AIC = 2*k + Deviance
where k is the number of parameters in the model (reported by Prism in the Data summary section of the results)
AICc = AIC + [(2k2 + 2k)/(n – k – 1)]
where n is the sample size/number of observations (reported by Prism in the Data summary section of the results)
Note that the equation for AIC and AICc is a bit different for nonlinear regression. Nonlinear regression (and multiple linear regression) essentially fits the value of the sum of squares, so k in the equations above is replaced by k+1.
Although the concept of likelihood is somewhat complex, this is simply another metric by which you can assess how well the specified model fits to the entered data. Mathematically, the log likelihood is:
Log likelihood = Σ(ln(Predicted probabilities for values entered as 1)) + Σ(ln(1 - Predicted probabilities for values entered as 0))

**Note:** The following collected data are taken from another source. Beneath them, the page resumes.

-- ==== Sys2Proof/Laws/Memory.lean ====
section
/-! SUPPORT. The laws of flash memory: read after write, the canonical form, and what a write of
consecutive bytes leaves. -/

namespace Sys2Proof.Machine

/-- A tighter lower bound is a stronger form. -/
theorem Memory.wfFrom_mono {lo lo' : Nat} (h : lo ≤ lo') (m : Memory)
    (hm : Memory.wfFrom lo' m = true) : Memory.wfFrom lo m = true := by
  cases m with
  | nil => rfl
  | cons c rest =>
    obtain ⟨k, v⟩ := c
    simp only [Memory.wfFrom, Bool.and_eq_true, decide_eq_true_eq] at hm ⊢
    exact ⟨⟨⟨h.trans hm.1.1.1, hm.1.1.2⟩, hm.1.2⟩, hm.2⟩

/-- Below the lower bound nothing is listed. -/
theorem Memory.read_below {lo a : Nat} (m : Memory) (hm : Memory.wfFrom lo m = true) (h : a < lo) :
    m.read a = Config.unwrittenByte := by
  induction m generalizing lo with
  | nil => rfl
  | cons c rest ih =>
    obtain ⟨k, v⟩ := c
    simp only [Memory.wfFrom, Bool.and_eq_true, decide_eq_true_eq] at hm
    have hk : k ≠ a := by omega
    simp only [Memory.read, if_neg hk]
    exact ih hm.2 (by omega)

/-- A write reads back at its own address. -/
@[simp] theorem Memory.read_write_same (m : Memory) (lo : Nat) (hm : Memory.wfFrom lo m = true)
    (a : Nat) (b : Byte) : (m.write a b).read a = b := by
  induction m generalizing lo with
  | nil => by_cases hb : b = Config.unwrittenByte <;> simp [Memory.write, Memory.read, hb]
  | cons c rest ih =>
    obtain ⟨k, v⟩ := c
    simp only [Memory.wfFrom, Bool.and_eq_true, decide_eq_true_eq] at hm
    by_cases hk : k < a
    · have hne : k ≠ a := by omega
      simp only [Memory.write, if_pos hk, Memory.read, if_neg hne]
      exact ih _ hm.2
    · by_cases hb : b = Config.unwrittenByte
      · by_cases he : k = a
        · subst he
          simp only [Memory.write, if_neg hk, if_pos hb, if_true]
          rw [Memory.read_below rest hm.2 (by omega), hb]
        · have hka : a < k := by omega
          simp only [Memory.write, if_neg hk, if_pos hb, if_neg he, Memory.read]
          rw [Memory.read_below rest hm.2 (by omega), hb]
      · simp [Memory.write, hk, hb, Memory.read]

/-- A write leaves every other address alone. -/
theorem Memory.read_write_other (m : Memory) (lo : Nat) (hm : Memory.wfFrom lo m = true)
    {a x : Nat} (b : Byte) (h : x ≠ a) : (m.write a b).read x = m.read x := by
  induction m generalizing lo with
  | nil =>
    by_cases hb : b = Config.unwrittenByte <;> simp [Memory.write, Memory.read, hb, h.symm]
  | cons c rest ih =>
    obtain ⟨k, v⟩ := c
    simp only [Memory.wfFrom, Bool.and_eq_true, decide_eq_true_eq] at hm
    by_cases hk : k < a
    · simp only [Memory.write, if_pos hk, Memory.read, ih _ hm.2]
    · by_cases he : k = a
      · subst he
        by_cases hb : b = Config.unwrittenByte <;>
          simp [Memory.write, hb, Memory.read, h.symm]
      · by_cases hb : b = Config.unwrittenByte <;>
          simp [Memory.write, hk, hb, he, Memory.read, h.symm]

/-- The byte an address reads as after a write. -/
theorem Memory.read_write {m : Memory} (hm : m.wf = true) (a x : Nat) (b : Byte) :
    (m.write a b).read x = if x = a then b else m.read x := by
  by_cases h : x = a
  · rw [if_pos h, h]; exact Memory.read_write_same m 0 hm a b
  · rw [if_neg h]; exact Memory.read_write_other m 0 hm b h

/-- A write inside the address space keeps the form, above any bound it respects. -/
theorem Memory.write_wfFrom (m : Memory) (lo : Nat) (hm : Memory.wfFrom lo m = true) {a : Nat}
    (b : Byte) (hlo : lo ≤ a) (ha : a < Config.flashSpace) :
    Memory.wfFrom lo (m.write a b) = true := by
  induction m generalizing lo with
  | nil => by_cases hb : b = Config.unwrittenByte <;> simp [Memory.write, Memory.wfFrom, hb, hlo, ha]
  | cons c rest ih =>
    obtain ⟨k, v⟩ := c
    simp only [Memory.wfFrom, Bool.and_eq_true, decide_eq_true_eq] at hm
    by_cases hk : k < a
    · simp only [Memory.write, if_pos hk, Memory.wfFrom, Bool.and_eq_true, decide_eq_true_eq]
      exact ⟨hm.1, ih _ hm.2 (by omega)⟩
    · by_cases he : k = a
      · subst he
        by_cases hb : b = Config.unwrittenByte
        · simp only [Memory.write, if_neg hk, if_pos hb, if_true]
          exact Memory.wfFrom_mono (by omega) rest hm.2
        · simp [Memory.write, hb, Memory.wfFrom, hlo, ha, hm.2]
      · by_cases hb : b = Config.unwrittenByte
        · simp only [Memory.write, if_neg hk, if_pos hb, if_neg he, Memory.wfFrom,
            Bool.and_eq_true, decide_eq_true_eq]
          exact hm
        · have hka : a + 1 ≤ k := by omega
          simp only [Memory.write, if_neg hk, if_neg hb, if_neg he, Memory.wfFrom,
            Bool.and_eq_true, decide_eq_true_eq, bne_iff_ne, ne_eq]
          exact ⟨⟨⟨hlo, ha⟩, hb⟩, ⟨⟨hka, hm.1.1.2⟩, by simpa using hm.1.2⟩, hm.2⟩

/-- A write inside the address space keeps the canonical form. -/
theorem Memory.write_wf {m : Memory} (hm : m.wf = true) {a : Nat} (b : Byte)
    (ha : a < Config.flashSpace) : (m.write a b).wf = true :=
  Memory.write_wfFrom m 0 hm b (Nat.zero_le a) ha

/-- A write of consecutive bytes inside the address space keeps the canonical form. -/
theorem Memory.writeBytes_wf {m : Memory} (hm : m.wf = true) (a : Nat) (bs : List Byte)
    (ha : a + bs.length ≤ Config.flashSpace) : (m.writeBytes a bs).wf = true := by
  induction bs generalizing m a with
  | nil => exact hm
  | cons b bs ih =>
    simp only [List.length_cons] at ha
    exact ih (Memory.write_wf hm b (by omega)) (a + 1) (by omega)

/-- What an address reads as after a write of consecutive bytes. -/
theorem Memory.read_writeBytes {m : Memory} (hm : m.wf = true) (a : Nat) (bs : List Byte)
    (ha : a + bs.length ≤ Config.flashSpace) (x : Nat) :
    (m.writeBytes a bs).read x =
      if a ≤ x ∧ x < a + bs.length then (bs[x - a]?).getD 0#8 else m.read x := by
  induction bs generalizing m a with
  | nil =>
    have h : ¬(a ≤ x ∧ x < a + ([] : List Byte).length) := by simp
    rw [if_neg h]; rfl
  | cons b bs ih =>
    simp only [List.length_cons] at ha ⊢
    have hw := Memory.write_wf hm b (a := a) (by omega)
    rw [Memory.writeBytes, ih hw (a + 1) (by omega), Memory.read_write hm]
    by_cases h1 : a + 1 ≤ x ∧ x < a + 1 + bs.length
    · have h2 : a ≤ x ∧ x < a + (bs.length + 1) := by omega
      have h3 : x - a = (x - (a + 1)) + 1 := by omega
      rw [if_pos h1, if_pos h2, h3, List.getElem?_cons_succ]
    · by_cases h4 : x = a
      · subst h4
        simp
      · have h2 : ¬(a ≤ x ∧ x < a + (bs.length + 1)) := by omega
        rw [if_neg h1, if_neg h2, if_neg h4]

/-- Two memories in canonical form that read the same are the same list. -/
theorem Memory.ext_wfFrom {lo : Nat} {m n : Memory} (hm : Memory.wfFrom lo m = true)
    (hn : Memory.wfFrom lo n = true) (h : ∀ a, m.read a = n.read a) : m = n := by
  induction m generalizing lo n with
  | nil =>
    cases n with
    | nil => rfl
    | cons c rest =>
      obtain ⟨k, v⟩ := c
      simp only [Memory.wfFrom, Bool.and_eq_true, decide_eq_true_eq] at hn
      have := h k
      simp only [Memory.read, if_true] at this
      exact absurd this.symm (by simpa using hn.1.2)
  | cons c rest ih =>
    obtain ⟨k, v⟩ := c
    simp only [Memory.wfFrom, Bool.and_eq_true, decide_eq_true_eq] at hm
    have hv : v ≠ Config.unwrittenByte := by simpa using hm.1.2
    cases n with
    | nil =>
      have := h k
      simp only [Memory.read, if_true] at this
      exact absurd this hv
    | cons d rest' =>
      obtain ⟨k', v'⟩ := d
      simp only [Memory.wfFrom, Bool.and_eq_true, decide_eq_true_eq] at hn
      have hv' : v' ≠ Config.unwrittenByte := by simpa using hn.1.2
      have hkk : k = k' := by
        rcases Nat.lt_trichotomy k k' with hlt | he | hgt
        · have hk := h k
          simp only [Memory.read, if_true, if_neg (show k' ≠ k by omega)] at hk
          rw [Memory.read_below rest' hn.2 (by omega)] at hk
          exact absurd hk hv
        · exact he
        · have hk := h k'
          simp only [Memory.read, if_true, if_neg (show k ≠ k' by omega)] at hk
          rw [Memory.read_below rest hm.2 (by omega)] at hk
          exact absurd hk.symm hv'
      subst hkk
      have hvv : v = v' := by simpa [Memory.read] using h k
      have hrest : rest = rest' := by
        refine ih hm.2 hn.2 (fun a => ?_)
        by_cases ha : k = a
        · subst ha
          rw [Memory.read_below rest hm.2 (by omega), Memory.read_below rest' hn.2 (by omega)]
        · simpa [Memory.read, ha] using h a
      rw [hvv, hrest]

/-- Equal reads make equal memories, in canonical form. -/
theorem Memory.ext_wf {m n : Memory} (hm : m.wf = true) (hn : n.wf = true)
    (h : ∀ a, m.read a = n.read a) : m = n := Memory.ext_wfFrom hm hn h

end Sys2Proof.Machine
end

Because the predicted probabilities are all less than 1 (and 1 – predicted probabilities are also less than 1), the natural log of these values are all negative. Thus, the sum of all of these negative values is also negative. Therefore, we take the negative of this value to get a positive value for the “Negative log likelihood” (confusing, I know).
In general, when comparing two models fit to the same data, the model with the larger log likelihood (smaller negative log likelihood) is considered to be a better "fit".m
This final metric that Prism reports can be used to assess how well a model fits to the data, and also uses the likelihood of the model. As seen above, deviance is also used directly in calculating AIC (and AICc) for logistic regression. Fortunately, once you’ve calculated the negative log likelihood, calculating the model deviance is simple:
Model deviance = 2*(negative log likelihood)
Sometimes you’ll see this as
Deviance = -2*ln(Likelihood), or even as
Deviance = -ln(Likelihood2)
This is also why deviance is also sometimes referred to as “G squared”